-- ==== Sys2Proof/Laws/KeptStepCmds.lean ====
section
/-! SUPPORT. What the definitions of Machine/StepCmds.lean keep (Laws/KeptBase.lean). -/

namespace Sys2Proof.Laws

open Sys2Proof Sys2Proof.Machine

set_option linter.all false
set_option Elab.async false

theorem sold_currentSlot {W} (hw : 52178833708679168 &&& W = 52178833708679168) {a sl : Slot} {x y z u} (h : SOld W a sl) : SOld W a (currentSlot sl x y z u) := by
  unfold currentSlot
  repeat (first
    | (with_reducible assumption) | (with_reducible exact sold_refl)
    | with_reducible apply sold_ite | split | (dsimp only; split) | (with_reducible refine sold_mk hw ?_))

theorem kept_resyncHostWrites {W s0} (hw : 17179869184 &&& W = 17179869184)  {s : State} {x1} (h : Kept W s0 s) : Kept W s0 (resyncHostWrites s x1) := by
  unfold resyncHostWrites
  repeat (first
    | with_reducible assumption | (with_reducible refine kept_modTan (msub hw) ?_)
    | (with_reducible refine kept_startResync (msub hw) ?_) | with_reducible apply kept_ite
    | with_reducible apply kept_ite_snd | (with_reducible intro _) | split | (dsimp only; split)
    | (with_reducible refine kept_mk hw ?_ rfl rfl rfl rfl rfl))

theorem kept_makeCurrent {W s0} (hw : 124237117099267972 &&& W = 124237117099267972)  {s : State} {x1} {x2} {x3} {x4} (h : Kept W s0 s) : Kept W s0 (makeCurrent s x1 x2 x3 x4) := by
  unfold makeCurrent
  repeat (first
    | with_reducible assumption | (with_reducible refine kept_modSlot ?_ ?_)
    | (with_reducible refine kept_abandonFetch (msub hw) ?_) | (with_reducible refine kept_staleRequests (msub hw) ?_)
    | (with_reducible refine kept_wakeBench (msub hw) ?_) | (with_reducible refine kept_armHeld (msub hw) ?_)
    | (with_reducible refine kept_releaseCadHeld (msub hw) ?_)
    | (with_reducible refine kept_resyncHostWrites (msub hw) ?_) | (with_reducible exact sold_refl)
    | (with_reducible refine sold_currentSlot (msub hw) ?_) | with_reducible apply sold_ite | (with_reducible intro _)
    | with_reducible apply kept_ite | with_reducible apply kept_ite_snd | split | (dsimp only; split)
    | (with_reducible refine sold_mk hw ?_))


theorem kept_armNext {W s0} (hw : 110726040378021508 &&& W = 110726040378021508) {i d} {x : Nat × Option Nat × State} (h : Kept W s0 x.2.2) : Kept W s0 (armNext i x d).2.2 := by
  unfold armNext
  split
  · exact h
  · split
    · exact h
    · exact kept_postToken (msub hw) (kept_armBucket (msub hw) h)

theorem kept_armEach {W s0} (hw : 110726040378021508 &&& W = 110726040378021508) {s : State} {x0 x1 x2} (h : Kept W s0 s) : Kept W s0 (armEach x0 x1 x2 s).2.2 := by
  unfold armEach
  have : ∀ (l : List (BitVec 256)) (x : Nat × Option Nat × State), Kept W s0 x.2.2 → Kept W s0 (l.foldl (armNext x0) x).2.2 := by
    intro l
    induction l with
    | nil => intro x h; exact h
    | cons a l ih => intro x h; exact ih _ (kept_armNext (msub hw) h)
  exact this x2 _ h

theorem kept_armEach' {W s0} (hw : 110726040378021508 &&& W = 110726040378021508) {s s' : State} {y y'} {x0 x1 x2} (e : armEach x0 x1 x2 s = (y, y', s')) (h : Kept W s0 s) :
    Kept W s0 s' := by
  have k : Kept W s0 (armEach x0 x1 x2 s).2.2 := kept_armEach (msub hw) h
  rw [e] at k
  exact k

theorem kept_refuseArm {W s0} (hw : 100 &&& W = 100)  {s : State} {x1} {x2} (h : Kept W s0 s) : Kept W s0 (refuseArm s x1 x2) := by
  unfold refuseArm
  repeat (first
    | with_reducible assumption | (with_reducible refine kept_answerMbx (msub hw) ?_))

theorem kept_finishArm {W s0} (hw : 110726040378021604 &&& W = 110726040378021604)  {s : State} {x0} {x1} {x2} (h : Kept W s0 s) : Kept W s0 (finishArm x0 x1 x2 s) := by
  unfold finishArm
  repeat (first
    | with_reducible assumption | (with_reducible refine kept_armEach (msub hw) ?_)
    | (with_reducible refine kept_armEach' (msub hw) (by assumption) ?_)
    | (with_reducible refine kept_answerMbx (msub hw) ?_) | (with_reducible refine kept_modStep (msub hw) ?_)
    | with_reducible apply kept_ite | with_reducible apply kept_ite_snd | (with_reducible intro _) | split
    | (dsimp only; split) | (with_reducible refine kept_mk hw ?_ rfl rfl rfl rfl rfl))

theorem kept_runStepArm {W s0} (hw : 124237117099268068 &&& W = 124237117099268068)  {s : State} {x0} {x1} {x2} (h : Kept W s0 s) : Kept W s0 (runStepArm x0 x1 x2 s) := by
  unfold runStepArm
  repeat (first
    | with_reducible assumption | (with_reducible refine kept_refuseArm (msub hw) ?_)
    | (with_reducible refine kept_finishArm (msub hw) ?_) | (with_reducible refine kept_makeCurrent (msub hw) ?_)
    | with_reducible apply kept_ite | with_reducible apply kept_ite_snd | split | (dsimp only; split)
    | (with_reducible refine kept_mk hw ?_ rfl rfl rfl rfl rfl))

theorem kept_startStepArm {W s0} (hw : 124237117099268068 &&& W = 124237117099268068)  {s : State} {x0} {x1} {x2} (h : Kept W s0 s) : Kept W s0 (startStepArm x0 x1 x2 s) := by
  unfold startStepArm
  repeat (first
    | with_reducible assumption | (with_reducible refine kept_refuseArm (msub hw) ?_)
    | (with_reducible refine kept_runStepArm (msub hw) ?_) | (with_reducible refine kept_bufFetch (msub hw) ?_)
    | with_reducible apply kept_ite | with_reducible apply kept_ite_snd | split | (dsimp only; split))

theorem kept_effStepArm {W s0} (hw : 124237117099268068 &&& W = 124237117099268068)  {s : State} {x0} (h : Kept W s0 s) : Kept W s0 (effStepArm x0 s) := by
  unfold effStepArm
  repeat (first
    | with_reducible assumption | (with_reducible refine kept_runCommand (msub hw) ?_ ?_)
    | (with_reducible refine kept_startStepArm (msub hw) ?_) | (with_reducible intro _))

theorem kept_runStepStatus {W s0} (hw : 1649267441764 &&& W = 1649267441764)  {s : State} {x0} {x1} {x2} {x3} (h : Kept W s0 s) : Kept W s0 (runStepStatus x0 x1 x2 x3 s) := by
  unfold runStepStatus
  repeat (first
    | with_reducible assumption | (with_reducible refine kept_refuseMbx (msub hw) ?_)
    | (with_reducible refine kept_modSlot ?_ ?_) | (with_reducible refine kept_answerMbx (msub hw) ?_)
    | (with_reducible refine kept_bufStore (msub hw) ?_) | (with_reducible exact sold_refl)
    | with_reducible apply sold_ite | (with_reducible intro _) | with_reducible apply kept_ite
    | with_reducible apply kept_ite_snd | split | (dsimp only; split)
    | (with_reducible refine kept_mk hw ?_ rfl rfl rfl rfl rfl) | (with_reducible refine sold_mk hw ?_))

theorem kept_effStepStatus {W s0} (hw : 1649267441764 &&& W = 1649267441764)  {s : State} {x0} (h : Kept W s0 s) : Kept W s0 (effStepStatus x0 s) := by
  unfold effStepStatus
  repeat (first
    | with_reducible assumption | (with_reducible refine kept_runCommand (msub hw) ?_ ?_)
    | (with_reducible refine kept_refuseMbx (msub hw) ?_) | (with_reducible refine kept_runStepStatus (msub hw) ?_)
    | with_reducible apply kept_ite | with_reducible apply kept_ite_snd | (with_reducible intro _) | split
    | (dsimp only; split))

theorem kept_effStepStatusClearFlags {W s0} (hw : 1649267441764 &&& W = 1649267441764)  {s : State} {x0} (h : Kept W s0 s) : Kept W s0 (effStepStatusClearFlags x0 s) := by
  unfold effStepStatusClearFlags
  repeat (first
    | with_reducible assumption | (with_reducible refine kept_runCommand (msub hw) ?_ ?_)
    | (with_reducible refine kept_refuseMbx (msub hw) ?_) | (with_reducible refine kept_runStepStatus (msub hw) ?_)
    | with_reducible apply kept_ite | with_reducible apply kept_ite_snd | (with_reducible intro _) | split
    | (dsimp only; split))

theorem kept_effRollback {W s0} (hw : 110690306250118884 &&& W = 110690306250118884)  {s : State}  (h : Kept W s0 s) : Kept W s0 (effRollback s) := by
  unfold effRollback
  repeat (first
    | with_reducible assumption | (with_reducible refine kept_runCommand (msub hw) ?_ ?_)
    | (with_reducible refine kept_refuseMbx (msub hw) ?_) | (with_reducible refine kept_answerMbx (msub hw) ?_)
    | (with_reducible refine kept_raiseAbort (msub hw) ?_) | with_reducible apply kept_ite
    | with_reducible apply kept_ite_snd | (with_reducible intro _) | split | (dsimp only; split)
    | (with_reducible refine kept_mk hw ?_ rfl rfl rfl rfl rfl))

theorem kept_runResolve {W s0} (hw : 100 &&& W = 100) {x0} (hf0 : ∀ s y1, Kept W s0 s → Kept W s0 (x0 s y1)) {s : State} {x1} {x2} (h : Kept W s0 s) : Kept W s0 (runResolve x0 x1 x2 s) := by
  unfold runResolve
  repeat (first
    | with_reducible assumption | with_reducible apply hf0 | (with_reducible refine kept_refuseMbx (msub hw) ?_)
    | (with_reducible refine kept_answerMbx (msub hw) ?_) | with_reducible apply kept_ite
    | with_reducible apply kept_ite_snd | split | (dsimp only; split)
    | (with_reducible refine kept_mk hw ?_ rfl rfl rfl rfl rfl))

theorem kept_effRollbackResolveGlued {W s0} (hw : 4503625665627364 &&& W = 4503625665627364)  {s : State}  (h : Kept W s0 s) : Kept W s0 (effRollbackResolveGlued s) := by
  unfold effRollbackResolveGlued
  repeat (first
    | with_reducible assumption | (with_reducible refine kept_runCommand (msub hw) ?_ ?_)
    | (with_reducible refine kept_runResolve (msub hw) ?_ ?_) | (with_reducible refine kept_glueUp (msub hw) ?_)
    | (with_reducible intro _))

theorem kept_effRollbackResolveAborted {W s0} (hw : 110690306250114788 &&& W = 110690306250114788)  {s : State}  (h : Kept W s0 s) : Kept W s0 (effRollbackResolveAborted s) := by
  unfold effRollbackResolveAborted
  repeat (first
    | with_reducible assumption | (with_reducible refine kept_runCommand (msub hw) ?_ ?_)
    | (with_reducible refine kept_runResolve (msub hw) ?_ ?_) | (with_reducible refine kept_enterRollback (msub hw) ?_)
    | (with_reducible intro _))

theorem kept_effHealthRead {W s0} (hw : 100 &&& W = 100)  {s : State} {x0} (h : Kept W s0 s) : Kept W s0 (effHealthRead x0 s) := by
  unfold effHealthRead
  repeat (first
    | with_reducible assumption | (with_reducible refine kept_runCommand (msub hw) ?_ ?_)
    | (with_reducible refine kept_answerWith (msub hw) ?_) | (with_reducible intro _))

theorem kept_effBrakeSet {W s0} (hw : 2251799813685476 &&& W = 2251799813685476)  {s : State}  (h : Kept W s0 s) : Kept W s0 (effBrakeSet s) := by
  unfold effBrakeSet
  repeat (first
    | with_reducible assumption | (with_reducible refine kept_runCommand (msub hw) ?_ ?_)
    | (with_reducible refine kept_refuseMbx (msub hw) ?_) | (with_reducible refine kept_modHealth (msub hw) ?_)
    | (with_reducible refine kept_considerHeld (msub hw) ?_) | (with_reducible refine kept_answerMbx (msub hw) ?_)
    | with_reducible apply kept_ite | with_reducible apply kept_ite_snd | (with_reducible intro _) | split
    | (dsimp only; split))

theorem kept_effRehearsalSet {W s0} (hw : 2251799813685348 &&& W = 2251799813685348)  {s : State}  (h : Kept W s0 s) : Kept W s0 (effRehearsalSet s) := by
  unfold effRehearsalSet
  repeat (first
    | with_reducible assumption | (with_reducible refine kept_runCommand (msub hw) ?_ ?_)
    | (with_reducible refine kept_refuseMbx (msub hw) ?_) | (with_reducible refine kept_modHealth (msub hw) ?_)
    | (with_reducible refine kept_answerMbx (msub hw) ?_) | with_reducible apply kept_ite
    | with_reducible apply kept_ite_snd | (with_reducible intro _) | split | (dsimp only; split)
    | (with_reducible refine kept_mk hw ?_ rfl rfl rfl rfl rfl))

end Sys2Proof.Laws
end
◆ ◆ ◆ ◆ ◆
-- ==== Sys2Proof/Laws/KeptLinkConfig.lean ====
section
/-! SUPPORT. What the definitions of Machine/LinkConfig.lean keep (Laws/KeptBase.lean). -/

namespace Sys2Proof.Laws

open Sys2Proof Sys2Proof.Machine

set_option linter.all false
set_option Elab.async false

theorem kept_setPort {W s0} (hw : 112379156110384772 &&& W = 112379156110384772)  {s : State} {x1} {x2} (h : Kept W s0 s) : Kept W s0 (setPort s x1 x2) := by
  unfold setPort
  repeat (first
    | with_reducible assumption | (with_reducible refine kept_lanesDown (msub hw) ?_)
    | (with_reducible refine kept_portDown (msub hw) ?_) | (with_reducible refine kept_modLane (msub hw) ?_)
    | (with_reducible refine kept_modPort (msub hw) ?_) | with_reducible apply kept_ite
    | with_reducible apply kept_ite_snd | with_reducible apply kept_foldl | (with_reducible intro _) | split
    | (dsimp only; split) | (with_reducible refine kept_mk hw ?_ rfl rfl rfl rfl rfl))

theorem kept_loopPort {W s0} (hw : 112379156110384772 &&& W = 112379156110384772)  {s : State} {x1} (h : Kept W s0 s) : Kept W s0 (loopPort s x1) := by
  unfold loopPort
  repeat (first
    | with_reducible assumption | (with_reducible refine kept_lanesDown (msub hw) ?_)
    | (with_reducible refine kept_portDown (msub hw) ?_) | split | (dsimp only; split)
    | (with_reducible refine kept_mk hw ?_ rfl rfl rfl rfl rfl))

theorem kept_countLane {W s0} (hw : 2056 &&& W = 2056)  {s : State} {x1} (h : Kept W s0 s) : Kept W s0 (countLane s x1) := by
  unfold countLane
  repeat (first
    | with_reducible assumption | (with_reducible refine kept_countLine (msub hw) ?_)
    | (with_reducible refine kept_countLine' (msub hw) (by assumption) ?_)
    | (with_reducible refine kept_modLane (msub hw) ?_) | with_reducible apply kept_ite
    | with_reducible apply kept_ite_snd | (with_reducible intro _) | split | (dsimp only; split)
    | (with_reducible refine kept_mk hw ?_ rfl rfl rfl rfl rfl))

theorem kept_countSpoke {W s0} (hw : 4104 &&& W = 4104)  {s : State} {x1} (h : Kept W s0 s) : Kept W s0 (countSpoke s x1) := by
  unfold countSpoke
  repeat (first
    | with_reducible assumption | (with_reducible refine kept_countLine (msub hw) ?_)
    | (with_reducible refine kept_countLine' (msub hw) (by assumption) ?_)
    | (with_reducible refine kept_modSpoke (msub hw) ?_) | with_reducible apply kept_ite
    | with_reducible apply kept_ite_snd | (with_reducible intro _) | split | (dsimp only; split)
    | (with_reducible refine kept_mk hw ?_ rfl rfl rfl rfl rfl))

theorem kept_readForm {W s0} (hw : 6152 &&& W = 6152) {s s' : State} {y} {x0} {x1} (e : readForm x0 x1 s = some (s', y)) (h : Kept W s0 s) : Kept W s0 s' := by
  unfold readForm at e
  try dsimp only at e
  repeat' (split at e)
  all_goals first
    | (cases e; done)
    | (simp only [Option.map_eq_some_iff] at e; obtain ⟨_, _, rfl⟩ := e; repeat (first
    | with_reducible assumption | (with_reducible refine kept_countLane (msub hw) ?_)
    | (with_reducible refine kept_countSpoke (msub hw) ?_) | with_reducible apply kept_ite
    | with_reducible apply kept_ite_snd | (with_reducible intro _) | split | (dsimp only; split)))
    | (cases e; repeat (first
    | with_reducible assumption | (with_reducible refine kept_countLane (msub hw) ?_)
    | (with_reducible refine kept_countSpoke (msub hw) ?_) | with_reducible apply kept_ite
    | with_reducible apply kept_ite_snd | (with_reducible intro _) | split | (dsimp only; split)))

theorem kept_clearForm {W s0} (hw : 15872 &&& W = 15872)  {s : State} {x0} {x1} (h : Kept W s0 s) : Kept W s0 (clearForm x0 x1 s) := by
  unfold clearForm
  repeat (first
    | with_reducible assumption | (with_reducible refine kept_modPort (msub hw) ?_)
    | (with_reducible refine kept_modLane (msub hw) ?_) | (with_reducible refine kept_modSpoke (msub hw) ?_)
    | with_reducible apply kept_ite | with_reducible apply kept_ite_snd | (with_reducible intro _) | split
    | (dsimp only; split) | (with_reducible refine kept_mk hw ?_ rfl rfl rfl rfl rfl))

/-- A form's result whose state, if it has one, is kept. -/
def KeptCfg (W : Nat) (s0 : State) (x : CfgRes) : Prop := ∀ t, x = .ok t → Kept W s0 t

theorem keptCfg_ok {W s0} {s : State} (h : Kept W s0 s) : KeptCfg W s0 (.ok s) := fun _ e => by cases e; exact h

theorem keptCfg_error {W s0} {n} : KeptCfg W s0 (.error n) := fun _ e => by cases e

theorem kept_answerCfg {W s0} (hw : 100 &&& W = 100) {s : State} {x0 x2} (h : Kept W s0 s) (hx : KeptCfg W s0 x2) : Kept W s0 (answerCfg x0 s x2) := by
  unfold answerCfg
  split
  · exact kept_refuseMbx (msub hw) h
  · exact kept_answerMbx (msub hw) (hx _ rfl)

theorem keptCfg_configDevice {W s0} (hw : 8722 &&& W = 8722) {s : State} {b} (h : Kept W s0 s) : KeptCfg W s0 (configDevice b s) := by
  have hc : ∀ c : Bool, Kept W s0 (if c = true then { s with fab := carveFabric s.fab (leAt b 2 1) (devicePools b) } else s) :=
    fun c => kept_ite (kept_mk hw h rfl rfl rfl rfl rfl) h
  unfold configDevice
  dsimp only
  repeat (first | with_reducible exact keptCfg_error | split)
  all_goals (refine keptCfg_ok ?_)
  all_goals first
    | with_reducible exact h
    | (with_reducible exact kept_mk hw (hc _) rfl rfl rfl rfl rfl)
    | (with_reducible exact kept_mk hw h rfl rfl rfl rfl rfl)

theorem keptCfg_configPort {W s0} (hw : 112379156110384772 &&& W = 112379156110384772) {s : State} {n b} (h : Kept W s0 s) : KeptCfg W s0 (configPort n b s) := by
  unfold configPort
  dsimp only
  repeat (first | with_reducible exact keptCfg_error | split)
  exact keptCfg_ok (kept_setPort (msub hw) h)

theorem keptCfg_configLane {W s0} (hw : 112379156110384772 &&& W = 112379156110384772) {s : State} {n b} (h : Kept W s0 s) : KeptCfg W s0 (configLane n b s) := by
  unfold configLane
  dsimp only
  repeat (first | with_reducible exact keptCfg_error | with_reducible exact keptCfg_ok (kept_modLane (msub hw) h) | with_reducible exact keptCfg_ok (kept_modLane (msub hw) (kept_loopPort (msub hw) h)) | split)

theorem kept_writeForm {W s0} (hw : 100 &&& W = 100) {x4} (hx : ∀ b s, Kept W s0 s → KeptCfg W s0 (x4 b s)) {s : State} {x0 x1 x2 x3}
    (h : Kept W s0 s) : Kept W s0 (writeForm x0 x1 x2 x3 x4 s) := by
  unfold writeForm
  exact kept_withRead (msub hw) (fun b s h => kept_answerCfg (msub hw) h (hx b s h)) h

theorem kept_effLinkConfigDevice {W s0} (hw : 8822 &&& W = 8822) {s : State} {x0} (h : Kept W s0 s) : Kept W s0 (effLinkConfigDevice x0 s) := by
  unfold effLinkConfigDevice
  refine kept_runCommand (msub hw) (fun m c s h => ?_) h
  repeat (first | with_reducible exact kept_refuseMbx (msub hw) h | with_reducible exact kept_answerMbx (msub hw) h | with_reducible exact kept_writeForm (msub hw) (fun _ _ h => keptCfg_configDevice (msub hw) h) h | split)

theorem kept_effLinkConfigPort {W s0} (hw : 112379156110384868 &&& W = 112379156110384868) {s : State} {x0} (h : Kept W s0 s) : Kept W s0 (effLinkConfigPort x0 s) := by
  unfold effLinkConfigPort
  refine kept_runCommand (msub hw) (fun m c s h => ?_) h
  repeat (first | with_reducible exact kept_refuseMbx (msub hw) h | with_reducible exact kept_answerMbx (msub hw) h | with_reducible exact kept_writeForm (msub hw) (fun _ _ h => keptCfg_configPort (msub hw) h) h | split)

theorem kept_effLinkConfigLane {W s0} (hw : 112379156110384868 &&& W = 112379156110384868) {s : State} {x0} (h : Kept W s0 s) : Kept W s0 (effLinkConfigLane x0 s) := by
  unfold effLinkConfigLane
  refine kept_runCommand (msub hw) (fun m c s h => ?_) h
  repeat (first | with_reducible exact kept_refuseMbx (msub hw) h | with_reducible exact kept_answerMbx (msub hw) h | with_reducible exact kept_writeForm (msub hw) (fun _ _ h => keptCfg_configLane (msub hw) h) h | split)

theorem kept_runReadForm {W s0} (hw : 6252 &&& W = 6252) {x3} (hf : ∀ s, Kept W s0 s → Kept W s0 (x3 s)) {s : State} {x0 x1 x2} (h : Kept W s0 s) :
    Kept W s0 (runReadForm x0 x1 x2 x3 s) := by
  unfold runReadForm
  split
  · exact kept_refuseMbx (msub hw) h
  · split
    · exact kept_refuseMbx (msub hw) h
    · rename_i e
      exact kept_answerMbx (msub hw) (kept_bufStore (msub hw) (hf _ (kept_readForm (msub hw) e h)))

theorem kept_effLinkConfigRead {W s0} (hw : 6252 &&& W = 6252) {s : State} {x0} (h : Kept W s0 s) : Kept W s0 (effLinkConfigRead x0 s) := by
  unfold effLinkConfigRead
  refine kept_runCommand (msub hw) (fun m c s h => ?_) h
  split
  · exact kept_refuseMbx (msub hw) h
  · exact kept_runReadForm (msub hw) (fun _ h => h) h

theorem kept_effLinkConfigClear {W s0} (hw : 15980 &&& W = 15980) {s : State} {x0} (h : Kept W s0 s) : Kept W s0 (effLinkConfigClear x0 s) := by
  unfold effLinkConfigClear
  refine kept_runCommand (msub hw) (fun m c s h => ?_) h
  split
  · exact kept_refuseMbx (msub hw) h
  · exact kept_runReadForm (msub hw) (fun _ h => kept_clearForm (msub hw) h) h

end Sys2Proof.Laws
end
◆ ◆ ◆ ◆ ◆
** Problem statement **
What lines in the material above contain the word "effBrakeSet"? Copy them out.

** Exercise output **
theorem kept_effBrakeSet {W s0} (hw : 2251799813685476 &&& W = 2251799813685476)  {s : State}  (h : Kept W s0 s) : Kept W s0 (effBrakeSet s) := by
  unfold effBrakeSet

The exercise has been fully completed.